Defense Against Class Pollution

Defense against Python class pollution can be applied along the object resolution path — either at the “get” primitives or right before the “set” primitive.

Strategy 1: Key Sanitization

Sanitize the reflective lookup keys by filtering out attacker-controlled access to dangerous attributes.

Approach 1A: Filter Specific Dangerous Attributes

Block known dangerous attributes like __globals__, __class__, __init__:

DANGEROUS_ATTRS = {"__globals__", "__class__", "__init__", "__subclasses__",
                   "__bases__", "__mro__", "__dict__", "__getattribute__"}

def safe_update(obj, key_path, value):
    for key in key_path.split("."):
        if key in DANGEROUS_ATTRS:
            raise ValueError(f"Access to '{key}' is not allowed")
        obj = getattr(obj, key)
**Limitation**: This is often incomplete. An attacker can bypass by selecting alternate gadgets or modifying class methods that aren't in the blocklist. This approach was used by Pydash and is considered the weakest defense.

Used by: Pydash

Approach 1B: Check for Leading/Trailing Underscores

Block any key that starts or ends with underscore(s):

def safe_update(obj, key_path, value):
    for key in key_path.split("."):
        if key.startswith("_") or key.endswith("_"):
            raise ValueError(f"Access to private attribute '{key}' is not allowed")
        obj = getattr(obj, key)

Effectiveness: This effectively blocks access to all dunder attributes and private attributes, preventing traversal into Python’s internal object structure.

Used by: Mesop (Google), Azure CLI (Microsoft)

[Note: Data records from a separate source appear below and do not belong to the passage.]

-- ==== Sys2Proof/Syntax.lean ====
section
/-! DEFINITION. The twelve operations of the set `PDHO-1` (30_encoding.md R78), one constructor for each row of
spec/opcode_table.json. An operand that no word carries is not here: the time `t` of EDGE and POLL (R72, R84) and the
input `cfg_ok` of START (R76) are inputs of the step. -/

namespace Sys2Proof

/-- One operation, with the operands its word carries (30_encoding.md R72, R78). -/
inductive Instr where
  /-- NOP (42_system.md R140). -/
  | nop
  /-- POLL (40_pulse_decoder.md R102). -/
  | poll
  /-- PDREAD (42_system.md R141). -/
  | pdread
  /-- START rate, addr, n (41_handoff.md R121). -/
  | start (rate : Rate) (addr : Addr) (n : SampleCount)
  /-- READY (41_handoff.md R122). -/
  | ready
  /-- ENQUEUE addr, n (41_handoff.md R123). -/
  | enqueue (addr : Addr) (n : SampleCount)
  /-- STOP (41_handoff.md R124). -/
  | stop
  /-- SWAP (41_handoff.md R126). -/
  | swap
  /-- PBREAD (42_system.md R142). -/
  | pbread
  /-- PBCUR (42_system.md R143). -/
  | pbcur
  /-- EDGE lvl (40_pulse_decoder.md R101); `lvl` is true for a high line. -/
  | edge (lvl : Bool)
  /-- COMPLETE (41_handoff.md R125). -/
  | complete
  deriving DecidableEq, Repr

end Sys2Proof
end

Approach 1C: Disallow Dotted Key Paths

Prevent path traversal entirely by disallowing dot-separated keys:

def safe_update(obj, key, value):
    if "." in key:
        raise ValueError("Nested attribute access is not allowed")
    setattr(obj, key, value)

Effectiveness: Eliminates the “get” primitive entirely — without multi-step traversal, class pollution cannot reach dangerous targets.

Used by: Taipy (after fix)

Strategy 2: Type Validation

Validate object types before performing assignments. This prevents pollution even when attacker-controlled keys resolve to unintended objects.

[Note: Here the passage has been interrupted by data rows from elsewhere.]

-- ==== Sys2Proof/Machine/Operands.lean ====
section
/-! DEFINITION. The inputs an operation uses beside its word, and the arithmetic laws of 40_pulse_decoder.md R103, R104
and R105. -/

namespace Sys2Proof.Machine

/-- The operand `t`: the input `now` as sampled at acceptance (00_scope.md R10). -/
def State.t (s : State) : Tick := s.now

/-- The answer of the output device to CONFIGURE_LOOP (30_encoding.md R76). -/
def State.configured (s : State) : Bool := s.cfgOk

/-- `a -_TW b`, modulo 2^32 (R103). -/
def elapsed (a b : Tick) : Tick := a - b

/-- The window test `PW_MIN <= dur <= PW_MAX`, both ends included (R104). -/
def inWindow (p : Params) (dur : Tick) : Bool := p.pwMin ≤ dur && dur ≤ p.pwMax

/-- The timeout test `quiet > IDT`, strict (R104). -/
def pastTimeout (p : Params) (quiet : Tick) : Bool := p.idt < quiet

/-- `sat_inc(c)`: the increment, saturating at 255 (R105). -/
def satInc (c : PulseCount) : PulseCount := if c = 255 then 255 else c + 1

/-- `zext_32(count)` (R7). -/
def zext32 (c : PulseCount) : Lane := c.setWidth 32

end Sys2Proof.Machine
end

Approach 2A: Restrict to Known Types

Only allow assignments to objects of expected types:

from dataclasses import fields, is_dataclass

def safe_update(obj, key, value):
    if is_dataclass(obj):
        valid_fields = {f.name for f in fields(obj)}
        if key not in valid_fields:
            raise ValueError(f"'{key}' is not a valid field")
    setattr(obj, key, value)

Approach 2B: Validate Against Annotations

Use type annotations to validate that the assigned value matches the expected type:

def safe_update(obj, key, value):
    if hasattr(obj, '__annotations__'):
        expected_type = obj.__annotations__.get(key)
        if expected_type and not isinstance(value, expected_type):
            raise TypeError(f"Expected {expected_type}, got {type(value)}")
    setattr(obj, key, value)

Strategy 3: Allowlist-Based Access

Only allow access to explicitly declared attributes:

class SafeComponent:
    _allowed_attrs = {"name", "email", "age"}

    def update(self, key, value):
        if key not in self._allowed_attrs:
            raise ValueError(f"Cannot set '{key}'")
        setattr(self, key, value)

Comparison of Defenses

Defense Completeness Usability Breaking Changes
Filter specific attrs Low High None
Block underscores High Medium May block legitimate private attrs
Disallow dots Complete Low Breaks nested updates
Type validation High Medium May reject valid polymorphic updates
Allowlist Complete Low Requires explicit declaration

Recommendations

  1. For new code: Use type validation (Strategy 2) with dataclasses or Pydantic models — this provides both safety and good developer experience
  2. For existing code (quick fix): Add underscore checking (Strategy 1B) — minimal code change, high effectiveness
  3. For security-critical code: Use allowlist-based access (Strategy 3) — most restrictive but guarantees safety
**Key insight from our study**: The most effective real-world fixes check for leading/trailing underscores. This single check blocks the entire class pollution attack surface because all Python internal attributes use the dunder naming convention.